A right-wing coalition would still have an incentive to continue with Draghi’s reforms, to meet the conditions required to obtain money from the EU’s recovery fund, but the pace of reforms may slow. Efforts to change the EU’s fiscal rules would be more difficult, as Italy’s European partners would have limited trust in a government that was critical of the EU institutions and the euro and pursued a lax fiscal policy.

A right-wing government would keep Italy firmly anchored in NATO. The League has not always been enthusiastic about NATO, but both Brothers of Italy and Forza Italia are strongly Atlanticist. Meloni has for years sought to cultivate links with the Republican Party in the US. Under a right-wing government, Italy would not undermine the EU’s sanctions on Russia and would continue to support Ukraine. But Rome (along with many other EU capitals) is unlikely to favour a further toughening of sanctions on Russia that would harm Italy’s economy. Italy’s military support for Ukraine is also unlikely to increase, with the League sceptical about arms deliveries.
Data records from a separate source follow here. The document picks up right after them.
/-- EPI at the engine (R314): outputs, bound register, payload, stamp, and the empty slot. -/
def epiAttempt (k : Nat) : Prog (Except Stop Unit) :=
  letI := progMonad
  do
    let s ← st
    let o := s.op k
    let w := o.warp
    let core := s.coreOfWarp w
    match o.kind with
    | .epi e =>
      let t := s.slot core e.slot
      if !opHead s k || t.st != .draining then pure (.error .blocked)
      else match o.sent with
      | some hold => do
        let r ← endOp k o false hold o.wrote e.stamp
        match r with
        | .error x => pure (.error x)
        | .ok _ => do
          setSlot core e.slot fun _ => {}
          pure (.ok ())
      | none => do
        let m := e.map
        let f64 := t.mf == .f64
        let els := epiElts m e.c t.rows t.cols
        let f ← engFetch w o.turn false (epiReads e t)
        let s1 ← st
        match f with
        | .error x => pure (.error x)
        | .ok lines =>
          let cv (x : Elt) : FVal := if e.beta.toNat % 2 ^ 31 = 0 then .fin false 0 0 else eltVal m.fmt e.scale (eltBits s1 lines m.ebits x.addr x.hi)
          let bias (j : Nat) : Nat := if e.bias = 0 then 0 else eltBits s1 lines (if f64 then 64 else 32) (biasAddr e f64 j) false
          let ys := els.map fun x => (x, epiY e f64 (t.acc.get 0 (x.1 * 64 + x.2.1)) (cv x.2.2) (bias x.2.1))
          let blockKey (x : Nat × Nat × Elt) : Nat × Nat := (x.1, (e.c.headD 0 + x.2.1) / 32)
          let poisoned := (ys.filter fun y => isSpecial y.2).map fun y => blockKey y.1
          let narrow_ := decide (10 ≤ m.fmt)
          let items := ys.map fun y =>
            let p := narrow_ && poisoned.contains (blockKey y.1)
            (y.1.2.2, if p then 0 else epiOut m.fmt e.scale y.2, p)
          let b := boundApply (s.boundOf w m) m e.scale (items.map fun x => (x.1.addr, x.2.1, x.2.2))
          match b.2.2 with
          | some a => pure (.error (.cause .bounds a))
          | none => do
            flagBound w b.2.1
            let outs := settleElts ((items.zip b.1).map fun x => (x.1.1, x.2))
            let r ← payload k o true (outs.flatMap fun x => eltBytes m.ebits x.1.addr x.1.hi x.2) e.stamp
            match r with
            | .error x => pure (.error x)
            | .ok _ => do
              let s ← st
              whenP (!(s.ops.any fun x => x.1 == k && x.2.sent.isSome)) (setSlot core e.slot fun _ => {})
              pure (.ok ())
    | _ => pure (.error .blocked)

end Sys2Proof.Machine
end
There would be plenty of scope for conflict between a right-wing coalition and the EU institutions. For example, Brothers of Italy says it wants to reassert the supremacy of Italy’s constitution over European law and has called for an ‘Italians first’ approach to accessing social services and benefits. Migration is another area in which there are likely to be tensions because a right-wing government would feel it had to make loud demands for solidarity in taking in migrants arriving in Italy, but this would be rejected by other member-states. The current proposals to reform the EU’s migration and asylum system would be unlikely to progress.

Despite this, the risk of conflict between a right-wing coalition and the EU should not be overplayed. A right-wing government would not necessarily want to follow through with its more controversial promises, and it would be constrained by internal divisions, with large parts of the League and Forza Italia being unwilling to pursue a course of overt confrontation with the EU. Italy’s constitutional system, including its president, would also act as a check on the government’s policy choices. And a right-wing coalition could favour greater co-operation at the EU level on some issues. For example, Brothers of Italy and the League say they support more European co-operation in areas like security and foreign policy.

Draghi’s departure would be a significant blow for Italy and for the EU ahead of a difficult winter. But Draghi leaves Italy in a stronger position that he found it when he became prime minister in February 2021. It will be up to his successor, whoever they may be, not to squander his legacy.

 

*Luigi Scazzieri is a senior research fellow at the Centre for European Reform. The article is posted on the website of the Centre for European Reform and reposted here on the blog of the Cyprus Economic Society by permission of the author.